- What is needed: This exercise asks for the records to be retyped exactly as they read.

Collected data
- - - -
/-- DOMAIN_EXIT_COMPLETE (R446): the domain is ON, and the accesses that wait for it proceed. -/
def exitComplete (m : Mach) : Mach :=
  match m.hw.pwr.cur with
  | some c =>
    if c.tgt = .on then
      let was := (dom m.hw c.dom).state
      let m1 := m.onHw (fun h =>
        let h1 := setDom h c.dom { dom h c.dom with state := .on, busy := false, req := .on }
        { h1 with pwr := { h1.pwr with cur := none } })
      unhang ((returnDomain c.dom was m1).onHw seqRun)
    else m
  | none => m

/-! ## Regulator, brown-out and RTC (R457 … R460) -/

/-- Every domain but PD00 is in RET or OFF with BUSY = 0. -/
def allParked (h : Hw) : Bool := (List.range 44).all (fun k => !domOn h (k + 1) && !(dom h (k + 1)).busy)

/-- LOW_POWER_ENTRY (R458). -/
def lpEntry (h : Hw) : Hw := if bit (cfg h 2 0 0x400) 0 && allParked h then { h with pwr := { h.pwr with lp := true } } else h

/-- A brown-out is recorded while PBO.VALID is 0 (R460): `cause` 1 the current limit, 2 the rail, 3 both. -/
def pboRecord (cause : Nat) (h : Hw) : Hw :=
  if bit (rd h 2 0 0x054) 31 then h
  else level (wr (wr h 2 0 0x054 (BitVec.ofNat 32 (0x80000000 + cause))) 2 0 0x058 (BitVec.ofNat 32 h.pwr.rtc)) 2 0 2 true

/-- The retention rails switch off: every domain in RET enters OFF (R459). -/
def railsOff (m : Mach) : Mach :=
  (List.range 44).foldl (fun x k =>
    if (dom x.hw (k + 1)).state = .ret then
      loseDomain (k + 1) (x.onHw (fun h => setDom h (k + 1) { dom h (k + 1) with state := .off, req := .off }))
    else x) m

/-- RTC_ALARM (R457). -/
def rtcAlarm (h : Hw) : Hw :=
  let hi := rd h 2 0 0x06C
  if bit hi 31 && decide (fld hi 0 16 * 2 ^ 32 + (rd h 2 0 0x068).toNat ≤ h.pwr.rtc) then
    wakeSource 13 (wr h 2 0 0x06C (setBit hi 31 false))
  else h

/-- The Plinth wake sources of R450. -/
def plinthSources : List Nat := [0, 1, 2, 3, 4, 5, 6, 7, 8, 10, 11, 12, 13, 16, 17]

/-! ## Wake target port (R451 … R455) -/

/-- WTP_ADDRESS_MATCH: an address byte of a transfer; a match is acknowledged and raises source 12. -/
def wtpAddress (addr : Nat) (read : Bool) (h : Hw) : Hw :=
  let c := cfg h 2 0 0x408
  if bit c 31 && decide (addr = fld c 0 7) then wakeSource 12 { h with pwr := { h.pwr with wtpSel := true, wtpRead := read } }
  else { h with pwr := { h.pwr with wtpSel := false } }

/-- WTP_POINTER_WRITE. -/
def wtpPointer (v : Nat) (h : Hw) : Hw :=
  if h.pwr.wtpSel && !h.pwr.wtpRead then { h with pwr := { h.pwr with wtpPtr := v % 256 } } else h

/-- The pointer after one data byte. -/
def wtpNext (h : Hw) : Hw := { h with pwr := { h.pwr with wtpPtr := (h.pwr.wtpPtr + 1) % 256 } }

/-- WTP_DATA_WRITE (R453): WSTAT bits clear, WREQ bits collect; other pointers take nothing. -/
def wtpWrite (v : Nat) (h : Hw) : Hw :=
  if h.pwr.wtpSel && !h.pwr.wtpRead then
    let p := h.pwr.wtpPtr
    let b := v % 256
    let h1 :=
      if 4 ≤ p ∧ p ≤ 6 then
        let mask : Word := BitVec.ofNat 32 (b * 2 ^ (8 * (p - 4))) &&& 0x3FFFF
        relevel 2 0 (wr h 2 0 0x050 (rd h 2 0 0x050 &&& ~~~mask))
      else if 8 ≤ p ∧ p ≤ 11 then
        { h with pwr := { h.pwr with wreqLo := h.pwr.wreqLo ||| BitVec.ofNat 32 (b * 2 ^ (8 * (p - 8))) } }
      else if p = 12 ∨ p = 13 then
        { h with pwr := { h.pwr with wreqHi := h.pwr.wreqHi ||| BitVec.ofNat 32 (b * 2 ^ (8 * (p - 12))) } }
      else h
    wtpNext h1
  else h

/-- The byte register at pointer `p` (R453). -/
def wtpByte (h : Hw) (p : Nat) : Nat :=
  if p = 0 then 0x96
  else if p = 1 then devRev / 256 % 256
  else if p = 2 then
    (bit (rd h 2 0 0x054) 31).toNat * 8 + h.pwr.cur.isSome.toNat * 4 + (domOn h 18).toNat * 2 + h.pwr.lp.toNat
  else if 4 ≤ p ∧ p ≤ 6 then fld (rd h 2 0 0x050) (8 * (p - 4)) 8
  else if 0x10 ≤ p ∧ p ≤ 0x1B then
    (List.range 4).foldl (fun a j =>
      let d := 4 * (p - 0x10) + j
      a + (if 44 < d then 0 else if (dom h d).busy then 3 else pwrCode (dom h d).state) * 4 ^ j) 0
  else 0

/-- WTP_DATA_READ (R453): the byte goes out, the pointer advances. -/
def wtpRead (h : Hw) : Hw :=
  if h.pwr.wtpSel && h.pwr.wtpRead then wtpNext { h with reply := wtpByte h h.pwr.wtpPtr } else h

/-- WTP_STOP (R454): the WREQ bits written become ON requests, with PD18. -/
def wtpStop (h : Hw) : Hw :=
  let ds := (maskDomains h.pwr.wreqLo h.pwr.wreqHi).filter (fun d => decide (d ≠ 0))
  let h1 := { h with pwr := { h.pwr with wtpSel := false, wreqLo := 0, wreqHi := 0 } }
  if ds.isEmpty then h1 else wakeDomains (18 :: ds) h1

/-! ## Wakes from the parking poll and from touches (R216, R221, R522) -/

/-- PARK_POLL. -/
def parkPollWake (mvs : List Int) (h : Hw) : Hw :=
  let h1 := parkPoll mvs h
  if parkWakes h h1 then wakeSource 10 h1 else h1

/-- CAP_CONFIRM_SAMPLE: the touches that qualify request their polls, and wake once where CAP_THR.WAKE of one of them is 1. -/
def capConfirmWake (raws : List Nat) (h : Hw) : Hw :=
  let h1 := capConfirm raws h
  let q := capQualified h h1
  let h2 := forL q touchReq h1
  if q.any (fun c => bit (cfg h2 0x13 0 (0x420 + 4 * c)) 8) then wakeSource 11 h2 else h2

end Sys2Proof.Machine
end

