-- ==== Sys2Proof/Machine/Dispatch.lean ====
section
/-!
DEFINITION. The dispatch: one arm per command.
-/
namespace Sys2Proof.Machine
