-- ==== Sys2Proof/Machine/Step.lean ====
section
/-!
DEFINITION. One step: the command at the front of the queue, or one microsecond of time when none waits.
-/
namespace Sys2Proof.Machine

/-- The step. On an empty queue a microsecond passes (log entry 1). -/
def step (s : State) : Host.Outcome State Fault Refusal :=
  match s.pending with
  | [] => .next (idle s)
  | c :: r => exec c { s with pending := r }

/-- The state with the command that a table word spells at the front of its queue. -/
def State.withFetchWord (s : State) (nbits w : Nat) : State :=
  match decodeTableWord nbits w with
  | some c => { s with pending := c :: s.pending }
  | none => s

end Sys2Proof.Machine
end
- - - -
- Answer below:
/-- DOMAIN_EXIT_COMPLETE (R446): the domain is ON, and the accesses that wait for it proceed. -/
def exitComplete (m : Mach) : Mach :=
  match m.hw.pwr.cur with
  | some c =>
    if c.tgt = .on then
      let was := (dom m.hw c.dom).state
      let m1 := m.onHw (fun h =>
        let h1 := setDom h c.dom { dom h c.dom with state := .on, busy := false, req := .on }
        { h1 with pwr := { h1.pwr with cur := none } })
      unhang ((returnDomain c.dom was m1).onHw seqRun)
    else m
  | none => m

/-! ## Regulator, brown-out and RTC (R457 … R460) -/

/-- Every domain but PD00 is in RET or OFF with BUSY = 0. -/
def allParked (h : Hw) : Bool := (List.range 44).all (fun k => !domOn h (k + 1) && !(dom h (k + 1)).busy)

/-- LOW_POWER_ENTRY (R458). -/
def lpEntry (h : Hw) : Hw := if bit (cfg h 2 0 0x400) 0 && allParked h then { h with pwr := { h.pwr with lp := true } } else h

/-- A brown-out is recorded while PBO.VALID is 0 (R460): `cause` 1 the current limit, 2 the rail, 3 both. -/
def pboRecord (cause : Nat) (h : Hw) : Hw :=
  if bit (rd h 2 0 0x054) 31 then h
  else level (wr (wr h 2 0 0x054 (BitVec.ofNat 32 (0x80000000 + cause))) 2 0 0x058 (BitVec.ofNat 32 h.pwr.rtc)) 2 0 2 true

/-- The retention rails switch off: every domain in RET enters OFF (R459). -/
def railsOff (m : Mach) : Mach :=
  (List.range 44).foldl (fun x k =>
    if (dom x.hw (k + 1)).state = .ret then
      loseDomain (k + 1) (x.onHw (fun h => setDom h (k + 1) { dom h (k + 1) with state := .off, req := .off }))
    else x) m

/-- RTC_ALARM (R457). -/
def rtcAlarm (h : Hw) : Hw :=
  let hi := rd h 2 0 0x06C
  if bit hi 31 && decide (fld hi 0 16 * 2 ^ 32 + (rd h 2 0 0x068).toNat ≤ h.pwr.rtc) then
    wakeSource 13 (wr h 2 0 0x06C (setBit hi 31 false))
  else h

/-- The Plinth wake sources of R450. -/
def plinthSources : List Nat := [0, 1, 2, 3, 4, 5, 6, 7, 8, 10, 11, 12, 13, 16, 17]

/-! ## Wake target port (R451 … R455) -/

/-- WTP_ADDRESS_MATCH: an address byte of a transfer; a match is acknowledged and raises source 12. -/
def wtpAddress (addr : Nat) (read : Bool) (h : Hw) : Hw :=
  let c := cfg h 2 0 0x408
  if bit c 31 && decide (addr = fld c 0 7) then wakeSource 12 { h with pwr := { h.pwr with wtpSel := true, wtpRead := read } }
  else { h with pwr := { h.pwr with wtpSel := false } }

/-- WTP_POINTER_WRITE. -/
def wtpPointer (v : Nat) (h : Hw) : Hw :=
  if h.pwr.wtpSel && !h.pwr.wtpRead then { h with pwr := { h.pwr with wtpPtr := v % 256 } } else h

/-- The pointer after one data byte. -/
def wtpNext (h : Hw) : Hw := { h with pwr := { h.pwr with wtpPtr := (h.pwr.wtpPtr + 1) % 256 } }

/-- WTP_DATA_WRITE (R453): WSTAT bits clear, WREQ bits collect; other pointers take nothing. -/
def wtpWrite (v : Nat) (h : Hw) : Hw :=
  if h.pwr.wtpSel && !h.pwr.wtpRead then
    let p := h.pwr.wtpPtr
    let b := v % 256
    let h1 :=
      if 4 ≤ p ∧ p ≤ 6 then
        let mask : Word := BitVec.ofNat 32 (b * 2 ^ (8 * (p - 4))) &&& 0x3FFFF
        relevel 2 0 (wr h 2 0 0x050 (rd h 2 0 0x050 &&& ~~~mask))
      else if 8 ≤ p ∧ p ≤ 11 then
        { h with pwr := { h.pwr with wreqLo := h.pwr.wreqLo ||| BitVec.ofNat 32 (b * 2 ^ (8 * (p - 8))) } }
      else if p = 12 ∨ p = 13 then
        { h with pwr := { h.pwr with wreqHi := h.pwr.wreqHi ||| BitVec.ofNat 32 (b * 2 ^ (8 * (p - 12))) } }
      else h
    wtpNext h1
  else h

/-- The byte register at pointer `p` (R453). -/
def wtpByte (h : Hw) (p : Nat) : Nat :=
  if p = 0 then 0x96
  else if p = 1 then devRev / 256 % 256
  else if p = 2 then
    (bit (rd h 2 0 0x054) 31).toNat * 8 + h.pwr.cur.isSome.toNat * 4 + (domOn h 18).toNat * 2 + h.pwr.lp.toNat
  else if 4 ≤ p ∧ p ≤ 6 then fld (rd h 2 0 0x050) (8 * (p - 4)) 8
  else if 0x10 ≤ p ∧ p ≤ 0x1B then
    (List.range 4).foldl (fun a j =>
      let d := 4 * (p - 0x10) + j
      a + (if 44 < d then 0 else if (dom h d).busy then 3 else pwrCode (dom h d).state) * 4 ^ j) 0
  else 0

/-- WTP_DATA_READ (R453): the byte goes out, the pointer advances. -/
def wtpRead (h : Hw) : Hw :=
  if h.pwr.wtpSel && h.pwr.wtpRead then wtpNext { h with reply := wtpByte h h.pwr.wtpPtr } else h

/-- WTP_STOP (R454): the WREQ bits written become ON requests, with PD18. -/
def wtpStop (h : Hw) : Hw :=
  let ds := (maskDomains h.pwr.wreqLo h.pwr.wreqHi).filter (fun d => decide (d ≠ 0))
  let h1 := { h with pwr := { h.pwr with wtpSel := false, wreqLo := 0, wreqHi := 0 } }
  if ds.isEmpty then h1 else wakeDomains (18 :: ds) h1

/-! ## Wakes from the parking poll and from touches (R216, R221, R522) -/

/-- PARK_POLL. -/
def parkPollWake (mvs : List Int) (h : Hw) : Hw :=
  let h1 := parkPoll mvs h
  if parkWakes h h1 then wakeSource 10 h1 else h1

/-- CAP_CONFIRM_SAMPLE: the touches that qualify request their polls, and wake once where CAP_THR.WAKE of one of them is 1. -/
def capConfirmWake (raws : List Nat) (h : Hw) : Hw :=
  let h1 := capConfirm raws h
  let q := capQualified h h1
  let h2 := forL q touchReq h1
  if q.any (fun c => bit (cfg h2 0x13 0 (0x420 + 4 * c)) 8) then wakeSource 11 h2 else h2

end Sys2Proof.Machine
end

-- ==== Sys2Proof/Machine/Dispatch.lean ====
section
/-!
DEFINITION. The dispatch: one arm per command.
-/
namespace Sys2Proof.Machine
-- ==== Sys2Proof/Machine/Step.lean ====
section
/-!
DEFINITION. One step: the command at the front of the queue, or one microsecond of time when none waits.
-/
namespace Sys2Proof.Machine

/-- The step. On an empty queue a microsecond passes (log entry 1). -/
def step (s : State) : Host.Outcome State Fault Refusal :=
  match s.pending with
  | [] => .next (idle s)
  | c :: r => exec c { s with pending := r }

/-- The state with the command that a table word spells at the front of its queue. -/
def State.withFetchWord (s : State) (nbits w : Nat) : State :=
  match decodeTableWord nbits w with
  | some c => { s with pending := c :: s.pending }
  | none => s

end Sys2Proof.Machine
end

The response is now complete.